Otherwise, can you think of a way such that the noise can be computed without knowing in advance what the maximum value of the sinogram (or other data scheme) will be?

As we are dealing with large numbers of counts on the detector (N >> 1), you could approximate the Poisson noise with a normal distribution. That should give about the same effect.

Ideally one can use Poisson noise, and add it on-the-fly, but then another scaling factor should be provided for the source (e.g. counts, detector, readout, etc.). Maybe best is to add flux as a property of probe.

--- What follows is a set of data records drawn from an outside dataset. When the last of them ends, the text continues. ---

-- ==== Sys2Proof/Decode.lean ====
section
/-! DEFINITION. The decoder, total on any bits and rejecting by name, and after it the encoder, both written from the
encoding tables of the spec (R241 to R252 and the entries of chapters 16 to 20). -/

namespace Sys2Proof

/-- Why bits are no instruction: too few bytes for the length the first halfword gives, or an encoding that no entry
lists, a reserved bit among them (R251). -/
inductive Reject | truncated | unlisted
  deriving DecidableEq, Repr

/-- Bits [lo + n - 1 : lo] of w (zero has only zero bits). -/
def fld (w lo n : Nat) : Nat :=
  match w with
  | 0 => 0
  | v + 1 => (v + 1) / 2 ^ lo % 2 ^ n

/-- The five-bit register field at lo. -/
def xr (w lo : Nat) : Fin 32 := Fin.ofNat 32 (fld w lo 5)
/-- A three-bit number at lo: a mask, a tile or a compressed register field. -/
def lo8 (w lo : Nat) : Fin 8 := Fin.ofNat 8 (fld w lo 3)
/-- A two-bit number at lo: a stream or a channel. -/
def lane (w lo : Nat) : Fin 4 := Fin.ofNat 4 (fld w lo 2)
/-- An n-bit immediate at lo. -/
def bv (n w lo : Nat) : BitVec n := BitVec.ofNat n (fld w lo n)
/-- The flag at bit lo. -/
def flag (w lo : Nat) : Bool := fld w lo 1 == 1
/-- A flag as a number. -/
def bit (b : Bool) : Nat := if b then 1 else 0

/-- The instruction i, if the n reserved bits at lo are 0 (R243). -/
def zero (w lo n : Nat) (i : Instr) : Except Reject Instr :=
  if fld w lo n = 0 then .ok i else .error .unlisted

/-! Codes of the enumerations, as the tables of chapter 15 to 20 number them. -/

def LdSize.code : LdSize → Nat
  | .b => 0 | .h => 1 | .w => 2 | .d => 3 | .bs => 4 | .hs => 5 | .ws => 6
def LdSize.ofCode : Nat → Option LdSize
  | 0 => some .b | 1 => some .h | 2 => some .w | 3 => some .d | 4 => some .bs | 5 => some .hs | 6 => some .ws | _ => none
def Sz.code : Sz → Nat
  | .b => 0 | .h => 1 | .w => 2 | .d => 3
def Sz.ofCode : Nat → Sz
  | 0 => .b | 1 => .h | 2 => .w | _ => .d
def FFmt.code : FFmt → Nat
  | .f16 => 0 | .bf16 => 1 | .f32 => 2 | .f64 => 3
def FFmt.ofCode : Nat → FFmt
  | 0 => .f16 | 1 => .bf16 | 2 => .f32 | _ => .f64
def FCond.code : FCond → Nat
  | .eq => 0 | .lt => 1 | .le => 2 | .un => 3
def FCond.ofCode : Nat → FCond
  | 0 => .eq | 1 => .lt | 2 => .le | _ => .un
def CvtTy.code : CvtTy → Nat
  | .f16 => 0 | .bf16 => 1 | .f32 => 2 | .f64 => 3 | .i32 => 4 | .n32 => 5 | .i64 => 6 | .n64 => 7
def CvtTy.ofCode : Nat → Option CvtTy
  | 0 => some .f16 | 1 => some .bf16 | 2 => some .f32 | 3 => some .f64
  | 4 => some .i32 | 5 => some .n32 | 6 => some .i64 | 7 => some .n64 | _ => none
def Scope.code : Scope → Nat
  | .cr => 0 | .cl => 1 | .dv => 2 | .sy => 3
def Scope.ofCode : Nat → Scope
  | 0 => .cr | 1 => .cl | 2 => .dv | _ => .sy
def WideScope.code : WideScope → Nat
  | .dv => 0 | .sy => 1
def WideScope.ofCode : Nat → WideScope
  | 0 => .dv | _ => .sy
def OrdFlag.code : OrdFlag → Nat
  | .acq => 1 | .rel => 2 | .ar => 3
def OrdFlag.ofCode : Nat → Option OrdFlag
  | 1 => some .acq | 2 => some .rel | 3 => some .ar | _ => none
def Ord.code : Ord → Nat
  | .none => 0 | .flag .dv f => f.code | .flag .sy f => 4 + f.code
def Ord.ofCode : Nat → Option Ord
  | 0 => some .none
  | 1 => some (.flag .dv .acq) | 2 => some (.flag .dv .rel) | 3 => some (.flag .dv .ar)
  | 5 => some (.flag .sy .acq) | 6 => some (.flag .sy .rel) | 7 => some (.flag .sy .ar)
  | _ => Option.none
/-- VAMO's ordering field: 0 none (Table 18.5). -/
def optFlag : Option OrdFlag → Nat
  | none => 0 | some f => f.code
def optFlagOf : Nat → Option OrdFlag
  | 1 => some .acq | 2 => some .rel | 3 => some .ar | _ => none
def AmoOp.code : AmoOp → Nat
  | .swap => 0 | .add => 1 | .and => 2 | .or => 3 | .xor => 4 | .min => 5 | .max => 6 | .minn => 7 | .maxn => 8
  | .fadd => 9 | .fmin => 10 | .fmax => 11
def AmoOp.ofCode : Nat → Option AmoOp
  | 0 => some .swap | 1 => some .add | 2 => some .and | 3 => some .or | 4 => some .xor | 5 => some .min
  | 6 => some .max | 7 => some .minn | 8 => some .maxn | 9 => some .fadd | 10 => some .fmin | 11 => some .fmax
  | _ => none
def VamoOp.code : VamoOp → Nat
  | .swap => 0 | .add => 1 | .min => 2 | .max => 3
def VamoOp.ofCode : Nat → VamoOp
  | 0 => .swap | 1 => .add | 2 => .min | _ => .max
def VCond.code : VCond → Nat
  | .eq => 0 | .ne => 1 | .lt => 2 | .le => 3 | .gt => 4 | .ge => 5
def CvtMode.code : CvtMode → Nat
  | .ne => 0 | .z => 1 | .sr => 2 | .ef => 3
def RedOp.code : RedOp → Nat
  | .sum => 0 | .max => 1 | .min => 2 | .and => 3 | .or => 4 | .xor => 5
def RedOp.ofCode : Nat → Option RedOp
  | 0 => some .sum | 1 => some .max | 2 => some .min | 3 => some .and | 4 => some .or | 5 => some .xor | _ => none
def WaitCond.code : WaitCond → Nat
  | .eq => 0 | .ne => 1 | .ge => 2 | .lt => 3
def WaitCond.ofCode : Nat → WaitCond
  | 0 => .eq | 1 => .ne | 2 => .ge | _ => .lt

/-- The source kind of a second operand (R244). -/
def VSrc.kind : VSrc → Nat
  | .vv _ => 0 | .vx _ => 1 | .vi _ => 2 | .vs _ => 3
/-- Field [22:18] of a second operand. -/
def VSrc.field : VSrc → Nat
  | .vv r => r | .vx r => r | .vi i => i.toNat | .vs s => s
def XISrc.kind : XISrc → Nat
  | .vx _ => 1 | .vi _ => 2
def XISrc.field : XISrc → Nat
  | .vx r => r | .vi i => i.toNat
def MvSrc.kind : MvSrc → Nat
  | .vv _ => 0 | .vx _ => 1 | .vi _ => 2
def MvSrc.fieldA : MvSrc → Nat
  | .vv r => r | _ => 0
def MvSrc.fieldB : MvSrc → Nat
  | .vv _ => 0 | .vx r => r | .vi i => i.toNat

/-- The second operand of a format V word (R244): kind vs leaves [22:20] zero. -/
def src (w : Nat) (k : VSrc → Instr) : Except Reject Instr :=
  match fld w 23 2 with
  | 0 => .ok (k (.vv (xr w 18)))
  | 1 => .ok (k (.vx (xr w 18)))
  | 2 => .ok (k (.vi (bv 5 w 18)))
  | _ => zero w 20 3 (k (.vs (lane w 18)))

/-- The second operand of a form that accepts kinds vx and vi only. -/
def xi (w : Nat) (k : XISrc → Instr) : Except Reject Instr :=
  match fld w 23 2 with
  | 1 => .ok (k (.vx (xr w 18)))
  | 2 => .ok (k (.vi (bv 5 w 18)))
  | _ => .error .unlisted

/-- The OP major: func9 by Table 16.1. -/
def decodeOp (w : Nat) : Except Reject Instr :=
  match fld w 23 9 with
  | 0 => .ok (.add (xr w 8) (xr w 13) (xr w 18))
  | 1 => .ok (.sub (xr w 8) (xr w 13) (xr w 18))
  | 2 => .ok (.and (xr w 8) (xr w 13) (xr w 18))
  | 3 => .ok (.or (xr w 8) (xr w 13) (xr w 18))
  | 4 => .ok (.xor (xr w 8) (xr w 13) (xr w 18))
  | 5 => .ok (.sll (xr w 8) (xr w 13) (xr w 18))
  | 6 => .ok (.srl (xr w 8) (xr w 13) (xr w 18))
  | 7 => .ok (.sra (xr w 8) (xr w 13) (xr w 18))
  | 8 => .ok (.rot (xr w 8) (xr w 13) (xr w 18))
  | 9 => .ok (.slt (xr w 8) (xr w 13) (xr w 18))
  | 10 => .ok (.sltn (xr w 8) (xr w 13) (xr w 18))
  | 11 => .ok (.min (xr w 8) (xr w 13) (xr w 18))
  | 12 => .ok (.max (xr w 8) (xr w 13) (xr w 18))
  | 13 => .ok (.minn (xr w 8) (xr w 13) (xr w 18))
  | 14 => .ok (.maxn (xr w 8) (xr w 13) (xr w 18))
  | 16 => .ok (.mul (xr w 8) (xr w 13) (xr w 18))
  | 17 => .ok (.mulh (xr w 8) (xr w 13) (xr w 18))
  | 18 => .ok (.mulhn (xr w 8) (xr w 13) (xr w 18))
  | 19 => .ok (.div (xr w 8) (xr w 13) (xr w 18))
  | 20 => .ok (.divn (xr w 8) (xr w 13) (xr w 18))
  | 21 => .ok (.rem (xr w 8) (xr w 13) (xr w 18))
  | 22 => .ok (.remn (xr w 8) (xr w 13) (xr w 18))
  | 24 => zero w 18 5 (.clz (xr w 8) (xr w 13))
  | 25 => zero w 18 5 (.ctz (xr w 8) (xr w 13))
  | 26 => zero w 18 5 (.popc (xr w 8) (xr w 13))
  | 27 => zero w 18 5 (.bswap (xr w 8) (xr w 13))
  | 32 => .ok (.bext (xr w 8) (xr w 13) (xr w 18))
  | 33 => .ok (.bexts (xr w 8) (xr w 13) (xr w 18))
  | 34 => .ok (.bins (xr w 8) (xr w 13) (xr w 18))
  | 35 => .ok (.sel (xr w 8) (xr w 13) (xr w 18))
  | _ => .error .unlisted

/-- The shift-immediate major (R270). -/
def decodeShift (w : Nat) : Except Reject Instr :=
  match fld w 30 2 with
  | 0 => zero w 18 6 (.slli (xr w 8) (xr w 13) (bv 6 w 24))
  | 1 => zero w 18 6 (.srli (xr w 8) (xr w 13) (bv 6 w 24))
  | 2 => zero w 18 6 (.srai (xr w 8) (xr w 13) (bv 6 w 24))
  | 3 => zero w 18 6 (.roti (xr w 8) (xr w 13) (bv 6 w 24))
  | _ => .error .unlisted

/-- The branch major (R273): cond selects the comparison. -/
def decodeBranch (w : Nat) : Except Reject Instr :=
  match fld w 18 3 with
  | 0 => .ok (.beq (xr w 8) (xr w 13) (bv 11 w 21))
  | 1 => .ok (.bne (xr w 8) (xr w 13) (bv 11 w 21))
  | 2 => .ok (.blt (xr w 8) (xr w 13) (bv 11 w 21))
  | 3 => .ok (.bge (xr w 8) (xr w 13) (bv 11 w 21))
  | 4 => .ok (.bltn (xr w 8) (xr w 13) (bv 11 w 21))
  | 5 => .ok (.bgen (xr w 8) (xr w 13) (bv 11 w 21))
  | _ => .error .unlisted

As written above, I don't think one can reasonably add Poisson noise on the fly without knowing all the parameters (proper attenuation coefficients) because these scale the distribution function. For on-the-fly noise generation, I would suggest using a normal distribution, which behaves quite similarly for large count numbers.

carterbox commented 7 years ago

I propose the following patch for now:

def measure(self, phantom, sigma=0):
"""Measure the phantom with optional Gaussian noise.

sigma is the standard deviation of the normally distributed noise.
"""
    [...]
    if sigma > 0:
        newdata += newdata * np.random.normal(scale=sigma)
    self.record()
    return newdata

And sometime in the future, a more accurate noise model and Detector can be implemented OR a maybe submodule of common distortions can be implemented.

I think we want to refrain from modeling anything detector dependent such as count scaling in the Probe class because maybe not everyone wants a conventional detector.

malte-storm commented 7 years ago

Your proposed patch should fix the issue quite well.

And sometime in the future, a more accurate noise model and Detectorcan be implemented OR a maybe submodule of common distortions can be implemented.

If you would like and help or input on that, please get back to me. I'd be happy to help.